ChatPaper.aiChatPaper

語法推理:合成語言推理軌跡能否提升低資源機器翻譯?

Reasoning over Grammar: Can Synthetic Linguistic Reasoning Traces Enhance Low-Resource Machine Translation?

June 2, 2026
作者: Renhao Pei, Yihong Liu, Sampo Pyysalo, Hinrich Schütze, Shaoxiong Ji
cs.AI

摘要

大语言模型(LLMs)透過上下文學習整合語言資源,為極低資源語言的機器翻譯(MT)提供了前景可期的方法。然而,LLMs 在翻譯過程中往往難以有效應用語法資訊。受近期思維鏈推理進展的啟發,我們探討了低資源機器翻譯是否能從結構化的語言分析與語法推理中間步驟中受益。我們提出一套流水線,可從通用依存關係樹庫、詞典及語法規則庫自動生成逐步的語言推理軌跡。我們以錫伯語和奇唐語為測試案例,在三種設定下評估這些軌跡:上下文學習(ICL)、監督微調(SFT)以及強化微調(RFT)。結果顯示,語言推理軌跡作為推理時的引導最為有效:在 ICL 中,可靠的句子特定軌跡顯著提升了大多數模型、語言及指標上的翻譯表現。相比之下,將語言推理軌跡作為訓練數據僅能帶來較小且不一致的增益,因為模型學會了軌跡格式,但經常生成錯誤內容。這些發現表明,當提供可靠語言分析時,LLMs 能利用語法資訊進行低資源機器翻譯,然而學習生成此類分析仍是一大瓶頸。
English
Large language models (LLMs) offer a promising approach to machine translation (MT) for extremely low-resource languages by incorporating linguistic resources through in-context learning. However, LLMs often struggle to apply grammatical information effectively during translation. Inspired by recent progress in chain-of-thought reasoning, we investigate whether low-resource MT can benefit from structured intermediate steps of linguistic analysis and grammatical reasoning. We propose a pipeline for automatically generating step-by-step linguistic reasoning traces from Universal Dependencies treebanks, dictionaries, and grammar-rule banks.

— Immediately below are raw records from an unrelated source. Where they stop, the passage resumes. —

-- ==== Sys2Proof/Safety.lean ====
section
/-!
DEFINITION. Sys2Proof/Safety.lean: what a safe run is, in the terms the claims use.
-/
namespace Sys2Proof.Machine
open Sys2Proof

/-- A step answers a state. -/
def Answers (s : State) : Prop := ∃ t, step s = .next t

/-- A command, run on a state, answers a next state of which `P` holds. -/
def Next (c : Instr) (s : State) (P : State → Prop) : Prop := ∃ t, exec c s = .next t ∧ P t

/-- The buffer memory is in its canonical form. -/
def MemoryOk (s : State) : Prop := Memory.wf s.mem = true

/-- From `s` to `t` exactly one event was raised, and nothing else of the recorder changed. -/
def Logs (e : Ev) (tile : Nat) (params : List Nat) (s t : State) : Prop :=
  t.evr = { s.evr with raised := s.evr.raised ++ [{ ev := e, tile := tile, params := params }] }

/-- From `s` to `t` exactly this was sent or driven. -/
def Sends (l : List Out) (s t : State) : Prop := t.outs = s.outs ++ l

/-- A message has been sent, or waits until the host no longer pauses its port or priority (R44). -/
def Sent (o : Out) (t : State) : Prop := o ∈ t.outs ∨ ∃ h ∈ t.heldOuts, h.out = o

/-- An admin command of this kind runs now: it waits, no activation or other operation of the provider plane holds it, its issuer may
send it, and what it changes can become durable (R53, R97, R100, R443). -/
def AdmRuns (k : AdminKind) (a : Adm) (s : State) : Prop :=
  admWaits s a = true ∧ (k ≠ .atOnce → s.fw.activating = false) ∧
  (k.onPlane = true → admProvider s a = true ∧ planeBusy s a = false) ∧ (k = .registry → s.fw.flash.failed = false)

/-- From `s` to `t` no register field changed but these, each named by its window, its copy and itself. -/
def OnlyFields (l : List (Nat × Nat × Fld)) (s t : State) : Prop :=
  t.regs = { s.regs with live := t.regs.live } ∧ ∀ w i f, (w, i, f) ∉ l → t.fld w i f = s.fld w i f

/-- Every byte outside the `n` bytes from an address reads as before. -/
def OnlyBytes (a n : Nat) (s t : State) : Prop := ∀ k, k < a ∨ a + n ≤ k → memRead t.mem k = memRead s.mem k

/-- Nothing waits at a tile's engine, and its pipe has no job in hand or adjourned (R87, R347). -/
def EngineFree (tile : Nat) (u : EngUnit) (s : State) : Prop :=
  reqsAt s tile u = [] ∧ (pipeOf s tile u).hand = none ∧ (pipeOf s tile u).saved = none

/-- From `s` to `t` the requests at every engine are as before, and every pipe and turn but those of one engine, which is free. -/
def OnlyEngine (tile : Nat) (u : EngUnit) (s t : State) : Prop :=
  EngineFree tile u t ∧ t.eng.reqs = s.eng.reqs ∧
  ∀ a v, ¬(a = tile ∧ v = u) → pipeOf t a v = pipeOf s a v ∧ turnsAt t a v = turnsAt s a v

/-- A compression job that is a whole stream from one good buffer into another, its engine enabled and free, its descriptor in range and
its source as long as it says (R340, R344). -/
def PlainJob (op : CmpOp) (tile : Nat) (j : CmpJob) (s : State) : Prop :=
  s.tfld tile .cmp_cfg_cmp_enable = 1 ∧ jobInRange op j = true ∧ j.slot = 0xFF ∧ jFirst j = true ∧ jLast j = true ∧
  bitOf j.flags 4 = false ∧ bitOf j.flags 5 = false ∧ handleGood s tile j.inHandle = true ∧
  handleGood s tile j.outHandle = true ∧ j.inLen ≤ poolSize (hPool j.inHandle) ∧ j.source = j.inLen ∧ MemoryOk s ∧
  EngineFree tile op.pipe s

/-- The extents, but for whether the host has the completion of their write. -/
def plainExts (s : State) : List Ext := s.wr.exts.map fun e => { e with acked := false }

/-- The firmware side where nothing but the config stores, and the erases that keeping them takes, changed from `s` to `t` (R462). -/
def storesOf (s t : State) : FwState :=
  { s.fw with stores := t.fw.stores, flash := { s.fw.flash with erases := t.fw.flash.erases } }

/-- From `s` to `t` only what ending a command or sending an asynchronous event may touch has changed: the host side, the rings, the
counts and meters, the pools, the admin commands held, the events and what is sent or waits to be sent; of the extents, whether the host has the completion of
their write (R93); of the registers, the count of bad frees alone (R333). -/
def OnlyHostSide (s t : State) : Prop :=
  t = { s with mem := t.mem, regs := { s.regs with live := t.regs.live }, host := t.host, clock := t.clock, pools := t.pools,
               evr := t.evr, board := t.board, health := t.health, outs := t.outs, heldOuts := t.heldOuts,
               heldAdmin := t.heldAdmin, released := t.released, cleared := t.cleared, wr := { s.wr with exts := t.wr.exts } } ∧
  plainExts t = plainExts s ∧
  ∀ w i f, f ≠ .bpm_bad_free_bad_frees → t.fld w i f = s.fld w i f

end Sys2Proof.Machine
end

We evaluate these traces in three settings: in-context learning (ICL), supervised fine-tuning (SFT), and reinforcement fine-tuning (RFT), on Xibe and Chintang as test cases. Our results show that linguistic reasoning traces are most effective as inference-time guidance: in ICL, reliable sentence-specific traces substantially improve translation performance across most models, languages, and metrics. In contrast, using the linguistic reasoning traces as training data yields smaller and less consistent gains, as models learn the trace format but often generate erroneous content. These findings suggest that LLMs can leverage grammatical information for low-resource MT when given reliable linguistic analyses, while learning to generate such analyses remains a major bottleneck.